# Michael Shermer on WHI



## Marrow Man (May 24, 2011)

If anyone has not listened to the most recent edition of the White Horse Inn (here), I would encourage you to do so. Michael Horton interviews well-known skeptic Michael Shermer. The interview is very enlightening in revealing many of the problems with an unbelieving naturalistic worldview.

I was somewhat surprised, considering how bright Shermer is, how poorly reasoned his worldview actually is. He made several logical fallacies (and Horton called him on most of them). He has a poor understanding of Christianity and makes a very careless error about Islam. He favors a multiple universe theory (even though he admits there is absolutely no way to prove it) as a basis for his worldview. Truly it is a great example of suppressing the knowledge of God in unrighteousness.

Next week Horton will be talking with Greg Koukl about the interview.


----------



## Rufus (May 24, 2011)

I liked it, but I don't think Horton did great, but than again Shermer did worse (as you said the basis of his worldview, etc.). I thought Shermers reasons for becoming an agnostic where lame.


----------



## Marrow Man (May 24, 2011)

Sean, I would agree with that. Horton is not very confrontational on these sorts of things, but I thought he did a decent job calling Shermer out for appeals to emotion, ad populum etc. He should have pounced more on the Osiris resurrection comment. I can only imagine how a skilled debater like James White would have done. I can't wait to hear the rest of Greg Koukl's comments next week.


----------



## Rufus (May 24, 2011)

Marrow Man said:


> He should have pounced more on the Osiris resurrection comment.

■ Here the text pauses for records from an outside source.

-- ==== Sys2Proof/Certificates/Slice0/Obligations.lean ====
section
/-! DEFINITION. The statements for the provers. The tables below list, for each instruction of a family, its operands and
which flags its form writes; a statement then says, for every row of its table, that the instruction completes and what
it leaves. -/

namespace Sys2Proof.Claims

open Sys2Proof.Machine

/-! ## Integer arithmetic -/

/-- A sum `a + b + c` into RT, with the forms' flags. -/
structure SumForm where
  rt : Reg
  a : Word
  b : Word
  c : Bool
  ca : Bool
  oe : Bool
  rc : Bool

/-- The additions (R401 to R409). -/
def addForm (i : Instr) (s : State) : Option SumForm :=
  match i with
  | .addi rt ra si => some ⟨rt, operandA0 s ra, si.signExtend 32, false, false, false, false⟩
  | .addis rt ra si => some ⟨rt, operandA0 s ra, si ++ (0 : BitVec 16), false, false, false, false⟩
  | .add rt ra rb => some ⟨rt, operandA s ra, s.reg rb, false, false, false, false⟩
  | .addRc rt ra rb => some ⟨rt, operandA s ra, s.reg rb, false, false, false, true⟩
  | .addo rt ra rb => some ⟨rt, operandA s ra, s.reg rb, false, false, true, false⟩
  | .addoRc rt ra rb => some ⟨rt, operandA s ra, s.reg rb, false, false, true, true⟩
  | .addc rt ra rb => some ⟨rt, operandA s ra, s.reg rb, false, true, false, false⟩
  | .addcRc rt ra rb => some ⟨rt, operandA s ra, s.reg rb, false, true, false, true⟩
  | .addco rt ra rb => some ⟨rt, operandA s ra, s.reg rb, false, true, true, false⟩
  | .addcoRc rt ra rb => some ⟨rt, operandA s ra, s.reg rb, false, true, true, true⟩
  | .adde rt ra rb => some ⟨rt, operandA s ra, s.reg rb, bit s.xer 2, true, false, false⟩
  | .addeRc rt ra rb => some ⟨rt, operandA s ra, s.reg rb, bit s.xer 2, true, false, true⟩
  | .addeo rt ra rb => some ⟨rt, operandA s ra, s.reg rb, bit s.xer 2, true, true, false⟩
  | .addeoRc rt ra rb => some ⟨rt, operandA s ra, s.reg rb, bit s.xer 2, true, true, true⟩
  | .addic rt ra si => some ⟨rt, operandA s ra, si.signExtend 32, false, true, false, false⟩
  | .addicRc rt ra si => some ⟨rt, operandA s ra, si.signExtend 32, false, true, false, true⟩
  | .addme rt ra => some ⟨rt, operandA s ra, 0xFFFFFFFF, bit s.xer 2, true, false, false⟩
  | .addmeRc rt ra => some ⟨rt, operandA s ra, 0xFFFFFFFF, bit s.xer 2, true, false, true⟩
  | .addmeo rt ra => some ⟨rt, operandA s ra, 0xFFFFFFFF, bit s.xer 2, true, true, false⟩
  | .addmeoRc rt ra => some ⟨rt, operandA s ra, 0xFFFFFFFF, bit s.xer 2, true, true, true⟩
  | .addze rt ra => some ⟨rt, operandA s ra, 0, bit s.xer 2, true, false, false⟩
  | .addzeRc rt ra => some ⟨rt, operandA s ra, 0, bit s.xer 2, true, false, true⟩
  | .addzeo rt ra => some ⟨rt, operandA s ra, 0, bit s.xer 2, true, true, false⟩
  | .addzeoRc rt ra => some ⟨rt, operandA s ra, 0, bit s.xer 2, true, true, true⟩
  | _ => none

/-- The subtractions `b - a`, or `b - a - 1 + CA`: the operand a is the complement of RA (R410 to R415). -/
def subForm (i : Instr) (s : State) : Option SumForm :=
  match i with
  | .subf rt ra rb => some ⟨rt, ~~~operandA s ra, s.reg rb, true, false, false, false⟩
  | .subfRc rt ra rb => some ⟨rt, ~~~operandA s ra, s.reg rb, true, false, false, true⟩
  | .subfo rt ra rb => some ⟨rt, ~~~operandA s ra, s.reg rb, true, false, true, false⟩
  | .subfoRc rt ra rb => some ⟨rt, ~~~operandA s ra, s.reg rb, true, false, true, true⟩
  | .subfc rt ra rb => some ⟨rt, ~~~operandA s ra, s.reg rb, true, true, false, false⟩
  | .subfcRc rt ra rb => some ⟨rt, ~~~operandA s ra, s.reg rb, true, true, false, true⟩
  | .subfco rt ra rb => some ⟨rt, ~~~operandA s ra, s.reg rb, true, true, true, false⟩
  | .subfcoRc rt ra rb => some ⟨rt, ~~~operandA s ra, s.reg rb, true, true, true, true⟩
  | .subfe rt ra rb => some ⟨rt, ~~~operandA s ra, s.reg rb, bit s.xer 2, true, false, false⟩
  | .subfeRc rt ra rb => some ⟨rt, ~~~operandA s ra, s.reg rb, bit s.xer 2, true, false, true⟩
  | .subfeo rt ra rb => some ⟨rt, ~~~operandA s ra, s.reg rb, bit s.xer 2, true, true, false⟩
  | .subfeoRc rt ra rb => some ⟨rt, ~~~operandA s ra, s.reg rb, bit s.xer 2, true, true, true⟩
  | .subfic rt ra si => some ⟨rt, ~~~operandA s ra, si.signExtend 32, true, true, false, false⟩
  | .subfme rt ra => some ⟨rt, ~~~operandA s ra, 0xFFFFFFFF, bit s.xer 2, true, false, false⟩
  | .subfmeRc rt ra => some ⟨rt, ~~~operandA s ra, 0xFFFFFFFF, bit s.xer 2, true, false, true⟩
  | .subfmeo rt ra => some ⟨rt, ~~~operandA s ra, 0xFFFFFFFF, bit s.xer 2, true, true, false⟩
  | .subfmeoRc rt ra => some ⟨rt, ~~~operandA s ra, 0xFFFFFFFF, bit s.xer 2, true, true, true⟩
  | .subfze rt ra => some ⟨rt, ~~~operandA s ra, 0, bit s.xer 2, true, false, false⟩
  | .subfzeRc rt ra => some ⟨rt, ~~~operandA s ra, 0, bit s.xer 2, true, false, true⟩
  | .subfzeo rt ra => some ⟨rt, ~~~operandA s ra, 0, bit s.xer 2, true, true, false⟩
  | .subfzeoRc rt ra => some ⟨rt, ~~~operandA s ra, 0, bit s.xer 2, true, true, true⟩
  | .neg rt ra => some ⟨rt, ~~~operandA s ra, 0, true, false, false, false⟩
  | .negRc rt ra => some ⟨rt, ~~~operandA s ra, 0, true, false, false, true⟩
  | .nego rt ra => some ⟨rt, ~~~operandA s ra, 0, true, false, true, false⟩
  | .negoRc rt ra => some ⟨rt, ~~~operandA s ra, 0, true, false, true, true⟩
  | _ => none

I actually was expecting Horton to use that as an opportunity.


----------



## James Swan (May 24, 2011)

Marrow Man said:


> Sean, I would agree with that. Horton is not very confrontational on these sorts of things,



I haven't heard this yet, but I recall being very disappointed by Horton's interview with Robert Sungenis. Perhaps his lack of confrontation is why enemies of the faith agree to be interviewed by him.


----------



## CubsIn07 (Jun 2, 2011)

I thought Horton did a good job. At no point did Shermer win a single point. In fact he looked bad even though Horton went relatively easy on him. Koukl was even better the next week.


----------



## kodos (Jun 2, 2011)

I wondered if there was an agreement between the parties that it wouldn't be too hostile, since it came across as a book promotion. But Shermer's arguments were incredulously poor.


----------